/-- The writes of counts into a companion, numbered from `base`; a count wider than its word has no stated value. -/
def countEls (s : State) (c : Cp) (m : Comp) (base : Nat) (counts : List (Nat × Bool)) : List DstEl :=
  let put := fun (d : CpData) (i e : Nat) (n : Nat × Bool) =>
    let w := fmtWidth d.fmt
    let x := if n.1 < 2 ^ w then n.1 else (Config.freeWord (s.freeN + i)).toNat % 2 ^ w
    (⟨base + i, elemAddr d.img (d.idx e), tEb d.img, x, .known 0, n.2⟩ : DstEl)
  match m with
  | .each d => counts.mapIdx (fun i n => put d i (c.first + i) n)
  | .block d =>
    let bs := (c.range.map (· / 64)).eraseDups
    bs.mapIdx (fun i b => put d i b (counts.getD (b * 64 - c.first) (0, false)))
  | _ => []

/-- The free values that counts have used. -/
def useFree (s : State) (n : Nat) : State := { s with freeN := s.freeN + n }

/-! ### Messages (R402 to R404) -/

/-- The bytes of a message in a pool. -/
def msgBytes (m : EngMsg) : Nat :=
  m.elems.length * (if m.exact then 8 else fmtWidth m.format / 8) + 2 * m.counts.length

/-- A die's unposted pool has room (R395). -/
def poolRoom (s : State) (die : Nat) (m : EngMsg) : Bool :=
  sumOf ((s.heldMsgs.filter (fun h => h.die == die)).map (fun h => msgBytes h.msg)) + msgBytes m ≤ 0x100000

def hold (s : State) (die : Nat) (m : EngMsg) : State :=
  { s with heldMsgs := s.heldMsgs ++ [⟨die, s.seqN, m, s.time⟩], seqN := s.seqN + 1 }

/-- The running run of a job and rank. -/
def runFor (s : State) (job rank : Nat) : Option Run := s.runs.find? (fun r => r.job == job && r.rank == rank)

/-- The held message of a pair with the lowest sequence number. -/
def nextHeld (s : State) (job src dst : Nat) : Option Held :=
  (s.heldMsgs.filter (fun h => h.msg.job == job && h.msg.src == src && h.msg.dst == dst)).foldl
    (fun b h => match b with
      | some x => if h.msg.seq < x.msg.seq then some h else b
      | none => some h) none

/-- A run's current step waits for a message of a sender. -/
def awaits (s : State) (r : Run) (src : Nat) : Bool :=
  match cpOf s r.id with
  | some c => [2, 3, 4].contains c.x.op && c.peer == some src && r.since.isSome && r.got.isNone && r.sent.isNone &&
      (nextHeld s r.job src r.rank).isNone
  | none => false

/-- A message with no element is a receiver's ready message (R410): the spec gives it no form. -/
def readyMsg (job src dst : Nat) : EngMsg := ⟨job, src, dst, 0, 0, false, [], []⟩

/-- Delivers a message (R403): to a waiting step, or to a pool; refused when the pool is full. A ready message waits for
the sender's SEND. -/
def deliver (s : State) (die : Nat) (m : EngMsg) : Bool × State :=
  if m.elems.isEmpty then (true, { s with readies := s.readies ++ [(m.job, m.src, m.dst)] }) else
  let pool := fun (die : Nat) => if poolRoom s die m then (true, hold s die m) else (false, s)
  match runFor s m.job m.dst with
  | some r => if awaits s r m.src then (true, s.modRun r.id (fun r => { r with got := some m })) else pool r.die
  | none => pool die

/-- Takes the step's message, or waits. -/
def Cp.take (c : Cp) (s : State) (src : Nat) (k : State → EngMsg → State) : State :=
  match c.r.got with
  | some m => k s m
  | none => match nextHeld s c.r.job src c.r.rank with
    | some h => k ({ s with heldMsgs := s.heldMsgs.erase h }.modRun c.r.id (fun r => { r with got := some h.msg })) h.msg
    | none => s

/-- The key of an ordered pair's messages. -/
def msgKey (job src dst : Nat) : Nat := job * 2 ^ 32 + src * 2 ^ 16 + dst

/-- The member and port that reach a rank (R402, R446), none when the link is down. -/
def Cp.route (c : Cp) (s : State) (rank : Nat) : Option (Nat × Nat) :=
  if c.r.ether then
    let i := (c.r.base + rank) % 4096
    match s.endpoints.find? (fun e => e.index == i) with
    | some e => if s.portsUp.contains (16 + e.port) then some (i, 16 + e.port) else none
    | none => none
  else
    let x := (c.r.base + rank) % 1024
    let own := (List.range 4).map (fun i => 4 * c.r.die + i)
    if s.portsUp.contains (4 * c.r.die + x % 4) then some (x, 4 * c.r.die + x % 4)
    else (own.find? (fun p => s.portsUp.contains p)).map (fun p => (x, p))

/-! ### Meeting slots (R411, R413) -/

/-- The reason with which a contribution's slot resolves at its host (R261); the context of a sender on another device is
not known there, and its check is left out. -/
def slotReason (s : State) (ctx : Option Nat) (n : Name) : Nat :=
  let ctx := ctx.getD (((entryOf s n).map (·.owner)).getD 0)
  match resolve s ctx n (some 9) with
  | .error code => code
  | .ok _ => 0

/-- One element of a contribution in the slot's format, as a partial with its count. -/
def contribPart (r : BitVec 352) (c : Contrib) (i : Nat) : Part × Nat :=
  let f := fmtOf c.format
  let w := (c.elems.getD i 0).toNat
  let x := if c.format == slotFmt r then w else (convertFV f.fb f.floating (fmtOf (slotFmt r)) rne (decF f w)).1
  let p := if slotSkip r && c.counts.getD i 1 == 0 then .absent else partOf (fmtOf (slotFmt r)) (slotOp r) (slotSkip r) x
  (p, if p == .absent then 0 else c.counts.getD i 1)

/-- A contribution combined into a slot, and its reason code. A slot that has all its contributions has closed. -/
def contribute (s : State) (ctx : Option Nat) (c : Contrib) : Nat × State :=
  match slotReason s ctx c.slot, entryOf s c.slot with
  | 0, some e => match e.obj with
    | .meeting m =>
      let n := slotElems e.record
      if m.contribs ≥ slotMembers e.record then (0x01, s)
      else if c.elems.length != n || !fmtCodeOk c.format || c.format == 0x05 then (0x48, s)
      else
        let new := (List.range n).map (contribPart e.record c)
        let old := (List.range n).map (fun i => (m.parts.getD i .absent, m.counts.getD i 0))
        let all := combineAll (fmtOf (slotFmt e.record)) (slotOp e.record) old new
        let m : Meet := ⟨m.contribs + 1, all.map (·.1), all.map (·.2), m.readers⟩
        (0, s.modEntry c.slot (fun e => { e with obj := .meeting m }))
    | _ => (0x01, s)
  | 0, none => (0x01, s)
  | code, _ => (code, s)

/-! ### Sending -/

/-- Sends an engine message to a member by a port. On a UALink port it takes the next number of its requests to that
accelerator by that port, as every other request does (R426). -/
def sendMsg (c : Cp) (s : State) (x port : Nat) (dst : PeerDst) (op : PeerOp) (m : EngMsg) : State :=
  let k := if c.r.ether then 2 ^ 32 + x * 32 + port else x * 16 + port
  let q := mget 0 s.peerSeq k + 1
  { s with
    peerOut := s.peerOut ++ [⟨s.seqN, dst, c.r.die, x, port, c.r.ether, 4095, 4095 * 2 ^ 44, op, some m, q, s.time,
      if c.r.ether then 100000 else peerTimeoutOf s x, none⟩]
    peerSeq := mput 0 s.peerSeq k q
    seqN := s.seqN + 1 }

/-- The egress queue of the run's die has no room for a message (R425). -/
def noRoom (c : Cp) (s : State) (x port : Nat) : Bool := !c.r.ether && egress s c.r.die port x ≥ 256

/-- A receiving step begins. DESIGN CHOICE (entry 52): in a run that has fallen back, it sends its sender a ready message
(R410) first; with no room or no link for it, the step begins later or without. -/
def Cp.beginRecv (c : Cp) (s : State) (vas : List Nat) (p : Nat) : State :=
  if c.r.since.isSome || !c.r.skew || p == c.r.rank then c.begin s vas
  else match c.route s p with
    | none => c.begin s vas
    | some (x, port) =>
      if !c.r.ether && mget 0 s.peerMake x == 1 then c.begin s vas
      else if noRoom c s x port then s
      else sendMsg c (c.begin s vas) x port (.cmd 0 0) (.write [] false) (readyMsg c.r.job c.r.rank p)

/-- The step has begun, now or before. -/
def Cp.begun (c : Cp) (s : State) : Bool := (s.run? c.r.id).any (fun r => r.since.isSome)

/-- A SEND to another rank's run waits for that receiver's ready message, once the run has fallen back (R410). -/
def Cp.awaitsReady (c : Cp) (s : State) (rank : Nat) (slot : Option Name) : Bool :=
  c.x.op == 1 && slot.isNone && c.r.skew && rank != c.r.rank && !s.readies.contains (c.r.job, rank, c.r.rank)

/-- Sends a message, or a contribution to a slot, to a rank; its answer ends the step. A rank's message to itself
uses no port. DESIGN CHOICE (entry 52): a message of more than 8 KiB of elements fits no datagram (R440), and a SEND of it
over Ethernet ends with BADSIZE. -/
def Cp.post (c : Cp) (s : State) (rank : Nat) (slot : Option Name) (m : EngMsg) (code : Nat) : State :=
  let key := msgKey m.job m.src m.dst
  let seq := mget 0 s.msgSeq key + 1
  let num := fun (s : State) => if slot.isSome then s else { s with
    msgSeq := mput 0 s.msgSeq key seq
    readies := if c.x.op == 1 && c.r.skew then s.readies.erase (c.r.job, rank, c.r.rank) else s.readies }
  let m := { m with seq := seq }
  let late : Bool := match c.r.since with
    | some t => decide (peerTimeoutOf s s.accel.toNat ≤ (s.time - t).toNat)
    | none => false
  if rank == c.r.rank then
    match slot with
    | some n =>
      let (k, s) := contribute s (some c.r.ctx) ⟨n, m.format, m.elems, m.counts⟩
      c.done s (if k == 0 then code else k)
    | none => match deliver s c.r.die m with
      | (true, s) => c.done (num s) code
      | (false, s) => if late then c.done s 0x42 else s
  else match c.route s rank with
    | none => c.done s 0x41
    | some (x, port) =>
      if !c.r.ether && mget 0 s.peerMake x == 1 then c.done s 0x44
      else if c.r.ether && msgBytes { m with counts := [] } > 8192 then c.done s 0x48
      else if c.awaitsReady s rank slot || noRoom c s x port then s
      else
        let op : PeerOp := .write (match slot with
          | some n => natBytes 16 n.toNat
          | none => []) false
        sendMsg c ((num s).modRun c.r.id (fun r => { r.note code with sent := some s.seqN })) x port (.run c.r.id) op m

/-! ### The steps (R397) -/

/-- HALT: the run ends, and A's cell is then signalled. -/
def execCpHalt (run : Nat) (s : State) : Host.Outcome State Fault Refusal :=
  onStep s run 0 fun s c =>
    let s := endRun s c.r 2
    match c.x.count, c.entry c.x.a with
    | 1, .cell va =>
      let u : CellUpd := ⟨.run c.r.id, c.r.die, c.r.ctx, c.r.slot, va, 1, 0, 0, 0⟩
      updateCell { s with cells := s.cells ++ [u] } u
    | _, _ => s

_ASSIGNMENT_:
From the line holding "match e.obj with" to the line holding "def noRoom (c", inclusive, restate each line above exactly as written.

_SOLUTION TO THIS TASK_:
  | 0, some e => match e.obj with
    | .meeting m =>
      let n := slotElems e.record
      if m.contribs ≥ slotMembers e.record then (0x01, s)
      else if c.elems.length != n || !fmtCodeOk c.format || c.format == 0x05 then (0x48, s)
      else
        let new := (List.range n).map (contribPart e.record c)
        let old := (List.range n).map (fun i => (m.parts.getD i .absent, m.counts.getD i 0))
        let all := combineAll (fmtOf (slotFmt e.record)) (slotOp e.record) old new
        let m : Meet := ⟨m.contribs + 1, all.map (·.1), all.map (·.2), m.readers⟩
        (0, s.modEntry c.slot (fun e => { e with obj := .meeting m }))
    | _ => (0x01, s)
  | 0, none => (0x01, s)
  | code, _ => (code, s)

/-! ### Sending -/

/-- Sends an engine message to a member by a port. On a UALink port it takes the next number of its requests to that
accelerator by that port, as every other request does (R426). -/
def sendMsg (c : Cp) (s : State) (x port : Nat) (dst : PeerDst) (op : PeerOp) (m : EngMsg) : State :=
  let k := if c.r.ether then 2 ^ 32 + x * 32 + port else x * 16 + port
  let q := mget 0 s.peerSeq k + 1
  { s with
    peerOut := s.peerOut ++ [⟨s.seqN, dst, c.r.die, x, port, c.r.ether, 4095, 4095 * 2 ^ 44, op, some m, q, s.time,
      if c.r.ether then 100000 else peerTimeoutOf s x, none⟩]
    peerSeq := mput 0 s.peerSeq k q
    seqN := s.seqN + 1 }

/-- The egress queue of the run's die has no room for a message (R425). -/
def noRoom (c : Cp) (s : State) (x port : Nat) : Bool := !c.r.ether && egress s c.r.die port x ≥ 256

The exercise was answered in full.